▸ Work item: Please reproduce all of the entries exactly, without omitting any.

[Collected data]
----

-- ==== Sys2Proof/Machine/State.lean ====
section
/-!
DEFINITION. The state of the LNL-7460 as plain data, unit by unit; its value after reset; and the reasons a step can
stop. A field's default is its reset value: the value the register tables give, or for state that is no register the
value the assumption log names.
-/

namespace Sys2Proof.Machine

/-- A step never ends in a fault: the spec stops the block nowhere. The one constructor keeps the type inhabited; no
meaning raises it. Safe: a model that raised it would only stop where the hardware goes on. -/
inductive Fault where
  | outsideSpec
  deriving DecidableEq, Repr

/-- Why a command is refused by the model. -/
inductive Refusal where
  /-- Raised by an arm of `exec` whose command has no meaning yet, under the command's mnemonic. Safe: the model stops
  where the hardware goes on. -/
  | notModelled (mnemonic : String)
  deriving DecidableEq, Repr

/-! ## Spine control -/

/-- The function code of unit `u`: a spine unit's own unit ID, and 0x10 plus the number inside its quadrant for a
quadrant unit, so that the four SDEs share one function. DESIGN CHOICE (log 3): R27 gives the codes no values. -/
def funcOf (u : Nat) : Nat := if u < 16 then u else 16 + u % 8

/-- The role table of R27 for an enable mask of quadrants: spine units cover all enabled quadrants, quadrant units their
own; every generation is 1. -/
def roleTable (quadEn : Nat) : List RoleEntry :=
  (List.range 48).map (fun u =>
    if u < 16 then ⟨funcOf u, quadEn, 1, .active⟩
    else
      let q := (u - 16) / 8
      if quadEn.testBit q then ⟨funcOf u, 2 ^ q, 1, .active⟩ else ⟨funcOf u, 2 ^ q, 1, .off⟩)

/-- Spine control (01): identity, configuration, mode, roles and crossbar messages. -/
structure Spn where
  /-- `STEPPING` and `VARIANT` of `SPN_ID`; the variant is fused (log 2). -/
  stepping : Nat := 0x10
  variant : Nat := 0
  clockDegraded : Bool := false
  /-- `SPN_CONFIG` reads 0 until the structural records are applied. -/
  dramGib : Nat := 0
  diesPerCh : Nat := 0
  quadEn : Nat := 0
  mode : Mode := .boot
  modeSeq : Nat := 0
  cause : Nat := 0
  prevMode : Mode := .boot
  roleIdx : Nat := 0
  roles : List RoleEntry := roleTable 15
  roleChanges : Nat := 0
  unresolved : Nat := 0
  staleBounces : Nat := 0
  /-- Bounces in a row of messages still on their way: source and tag, count (R31). -/
  bounces : List ((Nat × Nat) × Nat) := []
  /-- The upper halves that 32-bit reads have latched: path, register address, value (R642). -/
  halves : List ((Path × Nat) × Nat) := []
  deriving DecidableEq, Repr

/-! ## Image loader -/

/-- `IMG_SLOT_A` and `IMG_SLOT_B`: state 0 NOT_CHECKED, 1 VALID, 2 REFUSED, 3 EMPTY. -/
structure SlotReg where
  state : Nat := 0
  cause : Nat := 0
  arb : Nat := 0
  version : Nat := 0
  deriving DecidableEq, Repr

----

▸ Written response:
-- ==== Sys2Proof/Machine/State.lean ====
section
/-!
DEFINITION. The state of the LNL-7460 as plain data, unit by unit; its value after reset; and the reasons a step can
stop. A field's default is its reset value: the value the register tables give, or for state that is no register the
value the assumption log names.
-/

namespace Sys2Proof.Machine

/-- A step never ends in a fault: the spec stops the block nowhere. The one constructor keeps the type inhabited; no
meaning raises it. Safe: a model that raised it would only stop where the hardware goes on. -/
inductive Fault where
  | outsideSpec
  deriving DecidableEq, Repr

/-- Why a command is refused by the model. -/
inductive Refusal where
  /-- Raised by an arm of `exec` whose command has no meaning yet, under the command's mnemonic. Safe: the model stops
  where the hardware goes on. -/
  | notModelled (mnemonic : String)
  deriving DecidableEq, Repr

/-! ## Spine control -/

/-- The function code of unit `u`: a spine unit's own unit ID, and 0x10 plus the number inside its quadrant for a
quadrant unit, so that the four SDEs share one function. DESIGN CHOICE (log 3): R27 gives the codes no values. -/
def funcOf (u : Nat) : Nat := if u < 16 then u else 16 + u % 8

/-- The role table of R27 for an enable mask of quadrants: spine units cover all enabled quadrants, quadrant units their
own; every generation is 1. -/
def roleTable (quadEn : Nat) : List RoleEntry :=
  (List.range 48).map (fun u =>
    if u < 16 then ⟨funcOf u, quadEn, 1, .active⟩
    else
      let q := (u - 16) / 8
      if quadEn.testBit q then ⟨funcOf u, 2 ^ q, 1, .active⟩ else ⟨funcOf u, 2 ^ q, 1, .off⟩)

/-- Spine control (01): identity, configuration, mode, roles and crossbar messages. -/
structure Spn where
  /-- `STEPPING` and `VARIANT` of `SPN_ID`; the variant is fused (log 2). -/
  stepping : Nat := 0x10
  variant : Nat := 0
  clockDegraded : Bool := false
  /-- `SPN_CONFIG` reads 0 until the structural records are applied. -/
  dramGib : Nat := 0
  diesPerCh : Nat := 0
  quadEn : Nat := 0
  mode : Mode := .boot
  modeSeq : Nat := 0
  cause : Nat := 0
  prevMode : Mode := .boot
  roleIdx : Nat := 0
  roles : List RoleEntry := roleTable 15
  roleChanges : Nat := 0
  unresolved : Nat := 0
  staleBounces : Nat := 0
  /-- Bounces in a row of messages still on their way: source and tag, count (R31). -/
  bounces : List ((Nat × Nat) × Nat) := []
  /-- The upper halves that 32-bit reads have latched: path, register address, value (R642). -/
  halves : List ((Path × Nat) × Nat) := []
  deriving DecidableEq, Repr

/-! ## Image loader -/

/-- `IMG_SLOT_A` and `IMG_SLOT_B`: state 0 NOT_CHECKED, 1 VALID, 2 REFUSED, 3 EMPTY. -/
structure SlotReg where
  state : Nat := 0
  cause : Nat := 0
  arb : Nat := 0
  version : Nat := 0
  deriving DecidableEq, Repr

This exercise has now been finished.